What you will do :: Could you repeat, word for word, every line from the one containing "arrival (Kpe.reset reference32) (.write" through the final line of the records below, and nothing else?

Data to process ::
-- ==== Sys2Proof/Tests/Slice0.lean ====
section
/-! SUPPORT. Tests by the vectors of 95_test_vectors.md (their ids stand in the comments), one step each; the well-formedness
smoke test; and for each obligation with hypotheses a `witness_...` that meets them. -/

namespace Sys2Proof.Machine.Tests

open Sys2Proof Sys2Proof.Machine Sys2Proof.Config

/-! ### Small states -/

/-- The machine with the KPE `k` and the arrivals `inputs`. -/
def machine (p : Params) (k : Kpe p) (inputs : List (Event p.w) := []) : State :=
  { params := p, kpe := k, rst := false, inputs := inputs, rdata := 0 }

/-- The same with the reset input asserted. -/
def held (p : Params) (inputs : List (Event p.w)) : State :=
  { params := p, kpe := Kpe.reset p, rst := true, inputs := inputs, rdata := 0 }

/-- The operand registers. -/
def args {p : Params} (k : Kpe p) (a b c : p.Word) : Kpe p := { k with arg0 := a, arg1 := b, arg2 := c }

/-- What a command leaves of the KPE, itself where it fails. -/
def after {p : Params} (k : Kpe p) (r : Reply (Kpe p)) : Kpe p :=
  match r with
  | .ok k' => k'.succeed
  | .fail _ | .stop _ => k

/-- LOADING, after CFG from reset. -/
def loading (p : Params) (size rounds : p.Word) : Kpe p :=
  after (Kpe.reset p) (configure (args (Kpe.reset p) size rounds 0))

/-- The first entries of the key RAMs. -/
def withKeys {p : Params} (k : Kpe p) (a b c : p.Word) : Kpe p :=
  { k with k1 := ramSet (ramSet (ramSet k.k1 0 a) 1 b) 2 c }

/-- The first five entries of FWD. -/
def withTable {p : Params} (k : Kpe p) (a b c d e : p.Word) : Kpe p :=
  { k with fwd := ramSet (ramSet (ramSet (ramSet (ramSet k.fwd 0 a) 1 b) 2 c) 3 d) 4 e }

/-- READY, after ARM. -/
def armed {p : Params} (k : Kpe p) : Kpe p := after k (armKpe k)

/-- Configuration A32 (section 3): N = 100, keys K. -/
def a32 : Kpe reference32 := armed (withKeys (loading reference32 100 0) 0x12345678 0x9ABCDEF0 0x0F1E2D3C)

/-- Configuration A64 (section 3). -/
def a64 : Kpe reference64 := armed (withKeys (loading reference64 100 0) 0x12345678 0x9ABCDEF0 0x0F1E2D3C)

/-- Configuration B32 (section 3): N = 17, one round, K1[0] = 3. -/
def b32 : Kpe reference32 := armed (withKeys (loading reference32 17 1) 3 0 0)

/-- FullWord, W = 64, zero keys, two rounds (section 4). -/
def full64 : Kpe reference64 := armed (loading reference64 (-1) 0)

/-- The Table N = 5 in LOADING with FWD = (2, 4, 0, 1, 3) (V-TBL-6). -/
def table5 : Kpe reference32 := withTable (loading reference32 5 0) 2 4 0 1 3

/-- The same in READY. -/
def ready5 : Kpe reference32 := armed table5

/-- RES0, RES1, RES2 and STATUS that a command leaves. -/
def results (i : Instr) {p : Params} (k : Kpe p) : Option (Nat × Nat × Nat × Nat) :=
  match exec i (machine p k) with
  | .next t => some (t.kpe.res0.toNat, t.kpe.res1.toNat, t.kpe.res2.toNat, (statusWord t.params.w t.kpe.status).toNat)
  | .fault _ | .refused _ => none

/-- Some registers of the KPE that a command leaves. -/
def leaves (i : Instr) {p : Params} (k : Kpe p) (f : {q : Params} → Kpe q → List Nat) : Option (List Nat) :=
  match exec i (machine p k) with
  | .next t => some (f t.kpe)
  | .fault _ | .refused _ => none

/-- NREG, KBITS, MASK, RSHIFT, ROUNDS, CINV, CFGR and STATUS. -/
def domainOf {q : Params} (k : Kpe q) : List Nat :=
  [k.nreg.toNat, k.kbits.toNat, k.mask.toNat, k.rshift.toNat, k.rounds.toNat, k.cinv.toNat, (cfgrWord k).toNat,
   (statusWord q.w k.status).toNat]

/-- What one step on one arrival leaves: the data read, STATUS and some registers. -/
def arrival {p : Params} (k : Kpe p) (e : Event p.w) (f : {q : Params} → Kpe q → List Nat) : Option (Nat × Nat × List Nat) :=
  match step (machine p k [e]) with
  | .next t => some (t.rdata.toNat, (statusWord t.params.w t.kpe.status).toNat, f t.kpe)
  | .fault _ | .refused _ => none

/-! ### Command words (30_encoding.md; V-DEC-W) -/

/-- Every command's word, from the encodings of R100 to R111, R148 to R151 and R183 to R185. -/
theorem test_words_configuration :
    decode (0x00000000 : BitVec 32) = .ok .nop ∧ decode (0x00000001 : BitVec 32) = .ok .cfg ∧
    decode (0x00000002 : BitVec 32) = .ok .mulwrC ∧ decode (0x00000202 : BitVec 32) = .ok .mulwrC1 ∧
    decode (0x00000402 : BitVec 32) = .ok .mulwrC2 ∧ decode (0x00FF0003 : BitVec 32) = .ok (.keywrK1 255) ∧
    decode (0x00050203 : BitVec 32) = .ok (.keywrK2 5) ∧ decode (0x00020004 : BitVec 32) = .ok (.keyrdK1 2) ∧
    decode (0x80000204 : BitVec 32) = .ok (.keyrdK2 32768) ∧ decode (0x00030005 : BitVec 32) = .ok (.tblwr 3) ∧
    decode (0x00010006 : BitVec 32) = .ok (.tblrdFwd 1) ∧ decode (0x00010206 : BitVec 32) = .ok (.tblrdInv 1) ∧
    decode (0x00000007 : BitVec 32) = .ok .arm ∧ decode (0x00000030 : BitVec 32) = .ok .srst := by decide

theorem test_words_engine :
    decode (0x00000010 : BitVec 64) = .ok .encU ∧ decode (0x00000110 : BitVec 64) = .ok .encC ∧
    decode (0x00000011 : BitVec 64) = .ok .decU ∧ decode (0x00000111 : BitVec 64) = .ok .decC ∧
    decode (0x00000012 : BitVec 64) = .ok .itstart ∧ decode (0x00000013 : BitVec 64) = .ok .itnext ∧
    decode (0x00000020 : BitVec 64) = .ok .block ∧ decode (0x00000021 : BitVec 64) = .ok .invodd ∧
    decode (0x00000022 : BitVec 64) = .ok .invxs := by decide

/-- V-DEC-W-2 to V-DEC-W-12. -/
theorem test_words_illegal :
    decode (0x00000100 : BitVec 32) = .error .unusedField ∧ decode (0x00000602 : BitVec 32) = .error .badSelector ∧
    decode (0x00010002 : BitVec 32) = .error .unusedField ∧ decode (0x00010110 : BitVec 32) = .error .unusedField ∧
    decode (0x00008010 : BitVec 32) = .error .reservedBits ∧ decode (0x000000FF : BitVec 32) = .error .reservedOpcode ∧
    decode (0x00000008 : BitVec 32) = .error .reservedOpcode ∧ decode (0x00000031 : BitVec 32) = .error .reservedOpcode ∧
    decode (0x00000205 : BitVec 32) = .error .badSelector ∧ decode (0x00000406 : BitVec 32) = .error .badSelector ∧
    decode (0x100000000 : BitVec 64) = .error .upperHalf := by decide

/-- The index a command carries is bounded by its field: an ill-formed command is refused. -/
theorem test_wellFormed_smoke :
    (Instr.keywrK1 65535).wellFormed = true ∧ (Instr.keywrK1 65536).wellFormed = false ∧
    (Instr.tblrdInv 65536).wellFormed = false ∧ Instr.nop.wellFormed = true := by decide

/-- R89: the assembler text of a command. -/
theorem test_assembler_text : asmText (.keywrK2 5) = "KEYWR.K2 5" ∧ asmText .encC = "ENC.C" := by decide

/-! ### Commands (sections 2 to 6) -/

/-- V-CFG-10, V-CFG-14. -/
theorem test_cfg_vectors :
    leaves .cfg (args (Kpe.reset reference32) 100 0 0) domainOf = some [100, 7, 0x7F, 3, 3, 0x51, 0x030702, 0x6] ∧
    leaves .cfg (args (Kpe.reset reference64) (-2) 0 0) domainOf =
      some [0xFFFFFFFFFFFFFFFE, 64, 0xFFFFFFFFFFFFFFFF, 27, 5, 0x0887493432BADB37, 0x1B4003, 0x6] := by
  decide

/-- V-CFG-24, V-CFG-26, V-CFG-27. -/
theorem test_cfg_rounds :
    leaves .cfg (args (Kpe.reset reference32) 5 (-1) 0) domainOf = some [0, 0, 0, 0, 0, 0, 0, 0x412] ∧
    leaves .cfg (args (Kpe.reset reference32) (-1) 64 0) domainOf =
      some [0, 32, 0xFFFFFFFF, 0, 64, 0x0E8B2F51, 0x2004, 0x6] ∧
    leaves .cfg (args (Kpe.reset reference32) (-1) 65 0) domainOf = some [0, 0, 0, 0, 0, 0, 0, 0x412] := by
  decide

/-- V-MUL-1. -/
theorem test_mulwr_c :
    leaves .mulwrC (args (loading reference64 100 0) 0x9E3779B185EBCA87 0 0) (fun k => [k.c.toNat, k.cinv.toNat, k.res0.toNat]) =
    some [0x9E3779B185EBCA87, 0x37, 0x37] := by
  decide

/-- V-MUL-2. -/
theorem test_mulwr_c1 :
    leaves .mulwrC1 (args (Kpe.reset reference32) 3 0 0) (fun k => [k.c1.toNat, k.c1inv.toNat, k.res0.toNat]) =
    some [3, 0xAAAAAAAB, 0xAAAAAAAB] := by
  decide

/-- V-MUL-3, V-MUL-4. -/
theorem test_mulwr_c2 :
    leaves .mulwrC2 (args (Kpe.reset reference32) 4 0 0) (fun k => [k.c2.toNat, (statusWord 32 k.status).toNat]) =
    some [0xC2B2AE3D, 0x612] ∧ results .mulwrC2 (args a32 4 0 0) = some (0, 0, 0, 0x31A) := by
  decide

/-- V-KEY-1, V-KEY-3. -/
theorem test_keywr_k1 :
    leaves (.keywrK1 2) (args (loading reference32 100 0) 0x12345678 0 0)
      (fun k => [(ramGet k.k1 1).toNat, (ramGet k.k1 2).toNat]) = some [0, 0x12345678] ∧
    results (.keywrK1 3) (loading reference32 100 0) = some (0, 0, 0, 0x516) := by
  decide

/-- V-KEY-7, V-KEY-4. -/
theorem test_keywr_k2 :
    leaves (.keywrK2 1) (args (loading reference64 (-1) 0) 0x1111111111111111 0 0)
      (fun k => [(ramGet k.k1 1).toNat, (ramGet k.k2 1).toNat]) = some [0, 0x1111111111111111] ∧
    results (.keywrK2 0) (loading reference32 100 0) = some (0, 0, 0, 0x516) := by
  decide

/-- V-KEY-2, V-KEY-6, and R106 in UNCONF. -/
theorem test_keyrd_k1 :
    results (.keyrdK1 2) a32 = some (0x0F1E2D3C, 0, 0, 0xA) ∧ results (.keyrdK1 0) (Kpe.reset reference32) = some (0, 0, 0, 0x212) := by
  decide

/-- R106. -/
theorem test_keyrd_k2 :
    results (.keyrdK2 0) a32 = some (0, 0, 0, 0x51A) ∧
    results (.keyrdK2 0) { full64 with k2 := ramSet full64.k2 0 9 } = some (9, 0, 0, 0xA) := by
  decide

/-- V-TBL-1, V-TBL-2, V-TBL-3. -/
theorem test_tblwr :
    leaves (.tblwr 3) (args (loading reference32 5 0) 1 0 0) (fun k => [(ramGet k.fwd 3).toNat, (ramGet k.inv 3).toNat]) =
      some [1, 0] ∧ results (.tblwr 5) (loading reference32 5 0) = some (0, 0, 0, 0x516) ∧
    results (.tblwr 0) (loading reference32 100 0) = some (0, 0, 0, 0x216) := by
  decide

/-- V-TBL-10, V-TBL-11. -/
theorem test_tblrd :
    results (.tblrdInv 1) ready5 = some (3, 0, 0, 0xA) ∧ results (.tblrdFwd 1) ready5 = some (4, 0, 0, 0xA) ∧
    results (.tblrdInv 1) table5 = some (0, 0, 0, 0x6) := by
  decide

/-- V-TBL-6. -/
theorem test_arm_table :
    leaves .arm table5 (fun k => (k.inv.toList.take 6).map BitVec.toNat ++ [(statusWord 32 k.status).toNat]) =
    some [2, 3, 0, 4, 1, 0, 0xA] := by
  decide

/-- V-TBL-7, V-TBL-8, V-ARM-1. -/
theorem test_arm_fails :
    results .arm (withTable (loading reference32 5 0) 2 4 0 1 1) = some (0, 0, 0, 0x716) ∧
    results .arm (withTable (loading reference32 5 0) 2 4 0 1 5) = some (0, 0, 0, 0x716) ∧
    results .arm (Kpe.reset reference32) = some (0, 0, 0, 0x212) := by
  decide

/-- V-NOP-1. -/
theorem test_nop :
    results .nop { a32 with status := ⟨false, true, .ready, true, true, .cmd, false, false⟩ } = some (0, 0, 0, 0x2A) := by
  decide

/-- V-SRST-1. -/
theorem test_srst :
    leaves .srst { a32 with c := 3 } (fun k => [k.c.toNat, k.size.toNat, (ramGet k.k1 0).toNat, (statusWord 32 k.status).toNat]) =
    some [0x9E3779B1, 0, 0, 0x2] := by
  decide

/-- V-ENC-2, V-ENC-11, V-ENC-14. -/
theorem test_enc_checked :
    results .encC (args a32 1 0 0) = some (35, 2, 0, 0xA) ∧ results .encC (args a32 100 0 0) = some (0, 0, 0, 0x81A) ∧
    results .encC (args a64 42 0 0) = some (70, 2, 0, 0xA) := by
  decide

/-- V-ENC-8, V-WALK-1. -/
theorem test_enc_unchecked :
    results .encU (args a32 133 0 0) = some (24, 2, 0, 0xA) ∧ results .encU (args b32 26 0 0) = some (0, 0, 0, 0xA1A) := by
  decide

/-- V-DEC-2, V-WALK-6. -/
theorem test_dec_checked :
    results .decC (args a32 35 0 0) = some (1, 2, 0, 0xA) ∧ results .decC (args b32 16 0 0) = some (7, 6, 0, 0xA) := by
  decide

/-- V-DEC-5, V-WALK-3. -/
theorem test_dec_unchecked :
    results .decU (args a32 133 0 0) = some (21, 2, 0, 0xA) ∧ results .decU (args b32 31 0 0) = some (0, 0, 0, 0xA1A) := by
  decide

/-- V-FW-64-1. -/
theorem test_enc_full :
    results .encU (args full64 1 0 0) = some (0xBFBD3DFAF2945B24, 1, 0, 0xA) := by
  decide

/-- V-FW-64-1f. -/
theorem test_dec_full :
    results .decC (args full64 1 0 0) = some (0xD5EA50C326B0D64B, 1, 0, 0xA) := by
  decide

/-- V-IT-3, V-IT-4, V-IT-7. -/
theorem test_itstart :
    leaves .itstart (args ready5 5 0 0) (fun k => [k.iter.toNat, (statusWord 32 k.status).toNat]) = some [5, 0xA] ∧
    leaves .itstart (args ready5 6 0 0) (fun k => [k.iter.toNat, (statusWord 32 k.status).toNat]) = some [0, 0x81A] ∧
    leaves .itstart (args full64 (-1) 0 0) (fun k => [k.iter.toNat, (statusWord 64 k.status).toNat]) =
      some [0xFFFFFFFFFFFFFFFF, 0x2A] := by
  decide

/-- V-IT-1, V-IT-2. -/
theorem test_itnext :
    leaves .itnext (ready5.setIterator 4 true)
      (fun k => [k.res0.toNat, k.res1.toNat, k.res2.toNat, k.iter.toNat, (statusWord 32 k.status).toNat]) =
      some [3, 0, 4, 5, 0xA] ∧
    results .itnext (ready5.setIterator 5 false) = some (0, 0, 0, 0x91A) := by
  decide

/-- V-IT-7. -/
theorem test_itnext_full :
    leaves .itnext (full64.setIterator (-1) true)
      (fun k => [k.res0.toNat, k.res2.toNat, k.iter.toNat, (statusWord 64 k.status).toNat]) =
      some [0xF3391A2384F727A3, 0xFFFFFFFFFFFFFFFF, 0xFFFFFFFFFFFFFFFF, 0xA] := by
  decide

/-- V-BLK-6, V-BLK-9, V-BLK-13. -/
theorem test_block :
    results .block (args (Kpe.reset reference32) 17 0 0) = some (0x1F, 5, 2, 0x2) ∧
    results .block (args (Kpe.reset reference64) (-1) 0 0) = some (0xFFFFFFFFFFFFFFFF, 64, 27, 0x2) ∧
    results .block (args (Kpe.reset reference32) 0 0 0) = some (0, 0, 0, 0xB12) := by
  decide

/-- V-INV-9, V-INV-11. -/
theorem test_invodd :
    results .invodd (args (Kpe.reset reference64) 0x9E3779B1 (-1) 0) = some (0xCFA4A56B0E8B2F51, 0, 0, 0x2) ∧
    results .invodd (args (Kpe.reset reference64) 4 (-1) 0) = some (0, 0, 0, 0x612) := by
  decide

/-- V-XS-8, V-XS-9, V-XS-12. -/
theorem test_invxs :
    results .invxs (args (Kpe.reset reference32) 0x1FF 3 8) = some (0xC7, 2, 0, 0x2) ∧
    results .invxs (args (Kpe.reset reference64) 5 1 64) = some (6, 6, 0, 0x2) ∧
    results .invxs (args (Kpe.reset reference32) 5 1 33) = some (0, 0, 0, 0xB12) := by
  decide

/-! ### The bus and reset (section 7) -/

/-- V-BUS-1, V-BUS-4, V-BUS-5, V-BUS-7. -/
theorem test_bus_reads :
    arrival (Kpe.reset reference32) (.read 0x00 4) (fun _ => []) = some (0x00401020, 0, []) ∧
    arrival (Kpe.reset reference64) (.read 0xA0 8) (fun _ => []) = some (0x1F1B1E, 0, []) ∧
    arrival (Kpe.reset reference32) (.read 0x58 4) (fun _ => []) = some (0, 0x2000, []) ∧
    arrival (Kpe.reset reference32) (.read 0x06 4) (fun _ => []) = some (0, 0x2000, []) := by
  decide

/-- V-BUS-6, V-BUS-8, V-BUS-10, V-BUS-11. -/
theorem test_bus_writes :
    arrival (Kpe.reset reference32) (.write 0x18 4 5) (fun k => [k.res0.toNat]) = some (0, 0x2000, [0]) ∧
    arrival { Kpe.reset reference32 with status := ⟨false, true, .ready, false, false, .ok, true, true⟩ }
      (.write 0x04 4 0x1000) (fun _ => []) = some (0, 0x200A, []) ∧
    arrival ((Kpe.reset reference32).issue 0x10) (.write 0x0C 4 7) (fun k => [k.arg0.toNat]) = some (0, 0x1001, [0]) ∧
    arrival ((Kpe.reset reference32).issue 0x20) (.write 0x08 4 0x10) (fun k => [k.cmd.toNat]) = some (0, 0x1001, [0x20]) := by
  decide

/-- V-BUS-13. -/
theorem test_byte_lanes :
    byteLane (0x12345678 : BitVec 32) 0 = 0x78 ∧ byteLane (0x12345678 : BitVec 32) 3 = 0x12 := by
  decide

The completed task ::
    arrival (Kpe.reset reference32) (.write 0x18 4 5) (fun k => [k.res0.toNat]) = some (0, 0x2000, [0]) ∧
    arrival { Kpe.reset reference32 with status := ⟨false, true, .ready, false, false, .ok, true, true⟩ }
      (.write 0x04 4 0x1000) (fun _ => []) = some (0, 0x200A, []) ∧
    arrival ((Kpe.reset reference32).issue 0x10) (.write 0x0C 4 7) (fun k => [k.arg0.toNat]) = some (0, 0x1001, [0]) ∧
    arrival ((Kpe.reset reference32).issue 0x20) (.write 0x08 4 0x10) (fun k => [k.cmd.toNat]) = some (0, 0x1001, [0x20]) := by
  decide

/-- V-BUS-13. -/
theorem test_byte_lanes :
    byteLane (0x12345678 : BitVec 32) 0 = 0x78 ∧ byteLane (0x12345678 : BitVec 32) 3 = 0x12 := by
  decide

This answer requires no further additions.